Task brief: Using the data below, copy out all lines with the word "minDue".

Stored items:
-- ==== Sys2Proof/Machine/Blocks.lean ====
section
/-! DEFINITION. Blocks: the ORX and RFFE arbiters, RFFE mailboxes and timed entries, mismatch measurements and capture
mailboxes (R15–R19, R118–R122, R126, R141–R145, R210–R214). -/

namespace Sys2Proof.Machine

/-! ## Arbitration -/

/-- How far a position lies from the rotation pointer (R17). -/
def rotation (ptr pos : Nat) : Nat := (pos + 4 - ptr) % 4

/-- The winning request by class and then rotation; an earlier one wins ties. `key` gives class and position. -/
def arbitrate {α : Type} (key : α → Nat × Nat) (ptr : Nat) (ok : α → Bool) : List α → Option α
  | [] => none
  | x :: xs =>
    match arbitrate key ptr ok xs with
    | none => if ok x then some x else none
    | some y =>
      let kx := 4 * (key x).1 + rotation ptr (key x).2
      let ky := 4 * (key y).1 + rotation ptr (key y).2
      if ok x ∧ kx ≤ ky then some x else some y

/-- Remove the first element equal to `x`. -/
def dropOne {α : Type} [DecidableEq α] (x : α) : List α → List α
  | [] => []
  | y :: ys => if x = y then ys else y :: dropOne x ys

/-- 2 ms, after which a request is raised one class (R18). -/
abbrev raiseAfter : Nat := 2 * Config.msTicks

/-- When a request is next raised; a class-1 request never is. -/
def raiseDue (cls since raised : Nat) : Option Nat := if 2 ≤ cls then some (since + raiseAfter * (raised + 1)) else none

/-- The earlier of two ticks. -/
def minDue (a b : Option Nat) : Option Nat :=
  match a, b with
  | some x, some y => some (min x y)
  | some x, none => some x
  | none, y => y

/-- The first raise due in a block. -/
def Blk.raiseAt (x : Blk) : Option Nat :=
  minDue ((x.orxQ.map fun j => raiseDue j.cls j.since j.raised).foldl minDue none)
    ((x.rffeQ.map fun j => raiseDue j.cls j.since j.raised).foldl minDue none)

/-- Every request of a block whose raise is due by `t` goes up one class (R18). -/
def Blk.raise (x : Blk) (t : Nat) : Blk :=
  { x with
    orxQ := x.orxQ.map fun j => match raiseDue j.cls j.since j.raised with
      | some u => if u ≤ t then { j with cls := j.cls - 1, raised := j.raised + 1 } else j
      | none => j
    rffeQ := x.rffeQ.map fun j => match raiseDue j.cls j.since j.raised with
      | some u => if u ≤ t then { j with cls := j.cls - 1, raised := j.raised + 1 } else j
      | none => j }

/-- A block request that has waited 2 ms is raised. -/
def Dev.raiseRow (d : Dev) (b : Nat) : Dev :=
  match (d.block b).raiseAt with
  | some t => let d := d.goTo t
              d.setBlock b ((d.block b).raise t)
  | none => d

/-! ## Captures: fields of CREQ0 (Table 8.7) -/

def capL (w : Word) : Nat := fld w 14 0
def capTrig (w : Word) : Bool := bitOf w 16
def capClass (w : Word) : Nat := fld w 19 18
def capRef (w : Word) : Nat := fld w 21 20
def capMask (w : Word) : Nat := fld w 27 24
def capSrc (w : Word) : Nat := fld w 30 28
def capOrx (w : Word) : Bool := bitOf w 31

/-- The rotation position of a capture: that of the lowest path it names, by SRC or by REFMASK (R17). -/
def capPos (w : Word) : Nat := (List.range 4).find? (fun i => decide (capSrc w % 4 = i) || nbit (capMask w) i) |>.getD 0

/-- The capture path of a block (R212). -/
def capPath (b : Nat) (w : Word) : Nat := 4 * b + capSrc w % 4

/-- The size of a capture in words (R211). -/
def capWords (w : Word) : Nat := 264 + 2 * capL w * b2n (capOrx w) + capL w * popcount 4 (capMask w)

/-- The slot of a block. -/
def Dev.slot (d : Dev) (b s : Nat) : CapSlot := Tbl.get (fun _ => {}) (d.block b).slots s
def Dev.setSlot (d : Dev) (b s : Nat) (x : CapSlot) : Dev :=
  d.setBlock b { d.block b with slots := Tbl.set (fun _ => {}) (d.block b).slots s x }

/-- The state of a region: 0 free, 1 FILLING, 2 DONE. -/
def Dev.region (d : Dev) (b r : Nat) : Nat := Tbl.get (fun _ => 0) (d.block b).regions r
def Dev.setRegion (d : Dev) (b r v : Nat) : Dev :=
  d.setBlock b { d.block b with regions := Tbl.set (fun _ => 0) (d.block b).regions r v }
def Dev.setRegions (d : Dev) (b first count v : Nat) : Dev :=
  (List.range count).foldl (fun d i => d.setRegion b (first + i) v) d

/-- The lowest run of `n` free regions (R211). -/
def Dev.freeRun (d : Dev) (b n : Nat) : Option Nat :=
  (List.range 8).find? fun r => decide (r + n ≤ 8) && (List.range n).all fun i => d.region b (r + i) == 0

/-! ## ORX jobs -/

/-- Put an ORX job in the queue of its block (R15). -/
def Dev.orxEnqueue (d : Dev) (b : Nat) (j : OrxJob) : Dev :=
  d.setBlock b { d.block b with orxQ := (d.block b).orxQ ++ [j] }

/-- First multiple of 16 at which an untriggered capture could start: after the switch of an ORX job granted at `g`. -/
def Dev.capT0 (d : Dev) (w : Word) (g : Option Nat) : Nat :=
  match g with
  | some t => d.alignUp 16 (max d.now (if capOrx w then t + Config.orxSwitch else t))
  | none => d.alignUp 16 d.now

/-- The TX cell of a path is in ON, and its window holds the `n` ticks from `t` (R126). -/
def Dev.onFor (d : Dev) (p t n : Nat) : Bool :=
  (d.tx p).seq == .on &&
  match (d.tx p).cur with
  | some w => decide (w.start ≤ t) && decide (t + n ≤ w.stop)
  | none => false

/-- The TX cell of a path is in ON at `t`, from the rise of its FE_PA on, with at least `n` ticks of its window remaining (Table
4.5, R212). -/
def Dev.onWith (d : Dev) (p t n : Nat) : Bool :=
  (d.tx p).seq == .on &&
  match (d.tx p).cur with
  | some w => decide (max t w.start + n ≤ w.stop) && decide (t < w.stop)
  | none => false

/-- The longest that a job with one input switch may hold the ORX: 200 ns and 16,384 ticks (R16). -/
abbrev orxHold : Nat := Config.orxSwitch + 16384

/-- A job may start now: a mismatch job needs a window that covers it (R126), an untriggered capture a window that covers it
after its switch, and a triggered capture is not granted so early that it would hold the ORX for longer than R16 allows. Until
then the job waits in its queue while others are granted, also beyond the bound of its class in R19, which does not say how
a job that waits for a window counts (DESIGN CHOICE, log entry 30). A triggered capture that the bound of R16 holds back is
granted in time: its T comes within the bound. -/
def Dev.jobReady (d : Dev) (b : Nat) (j : OrxJob) : Bool :=
  match j.who with
  | .mismatch tag =>
    (match (d.block b).mis.find? fun m => m.tag == tag with
     | some m => d.onFor m.path d.now (m.n + 2 * Config.orxSwitch)
     | none => false)
  | .capture s =>
    (match (d.slot b s).cap with
     | some c =>
       if capTrig c.w0 then decide (c.t + capL c.w0 ≤ d.now + orxHold)
       else d.onWith (capPath b c.w0) (d.capT0 c.w0 (some d.now)) (capL c.w0)
     | none => false)
  | .cal _ _ => true

/-- The ORX is granted to the winning job that may start; the job begins with its input switch (R16, R17, R142). -/
def Dev.orxGrant (d : Dev) (b : Nat) : Dev :=
  let x := d.block b
  if x.orx = .idle then
    match arbitrate (fun j => (j.cls, j.pos)) x.orxPtr (fun j => d.jobReady b j) x.orxQ with
    | some j =>
      let d := d.setBlock b { x with orx := .busy, orxAt := d.now, orxJob := some j, orxQ := dropOne j x.orxQ,
                                     orxPtr := (j.pos + 1) % 4 }
      (match j.who with
       | .capture s =>
         (match (d.slot b s).cap with
          | some c => d.setSlot b s { d.slot b s with cap := some { c with granted := some d.now } }
          | none => d)
       | _ => d)
    | none => d
  else d

/-- The ORX is free: it idles, or powers down when EN has been cleared (R144). -/
def Blk.orxFree (x : Blk) : Blk :=
  { x with orx := if x.stop then .off else .idle, orxJob := none }

/-- 19,661 ticks after EN = 1 the ORX enters IDLE (R144). -/
def Dev.orxStarted (d : Dev) (b : Nat) : Dev :=
  let x := d.block b
  if x.orx = .starting then
    let d := d.goTo (x.orxAt + Config.orxStart)
    d.setBlock b { d.block b with orx := .idle }
  else d

/-! ## Captures -/

/-- End a capture in failure: its regions are free, RESULT 0b10 (R212). A command's capture takes the status. -/
def Dev.capFail (d : Dev) (b s status : Nat) : Dev :=
  let x := d.slot b s
  match x.cap with
  | some c =>
    let d := d.setRegions b c.first c.count 0
    let d := d.setSlot b s { x with result := 2, status := status, cap := none }
    d.setBlock b { d.block b with orxQ := (d.block b).orxQ.filter fun j => j.who != .capture s }
  | none => d

/-- The command that waits for slot 0 of a block. -/
def Dev.slotTag (d : Dev) (b : Nat) : Option (BitVec 8 × Nat) :=
  (d.cmd.flight.find? fun f => f.opc == 0x0720 && f.hdr.target.toNat / 0x2000 == d.chipNo &&
    (f.hdr.target.toNat % 0x400) / 4 == b).map
    fun f => (f.hdr.tag, f.hdr.target.toNat)

/-- End the command of slot 0, if one waits (R218). -/
def Dev.slotReply (d : Dev) (b s : Nat) (r : Res) : Dev :=
  if s = 0 then match d.slotTag b with
    | some (tag, unit) => d.finishPart tag unit r
    | none => d
  else d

Exercise solution:
def minDue (a b : Option Nat) : Option Nat :=
  minDue ((x.orxQ.map fun j => raiseDue j.cls j.since j.raised).foldl minDue none)
    ((x.rffeQ.map fun j => raiseDue j.cls j.since j.raised).foldl minDue none)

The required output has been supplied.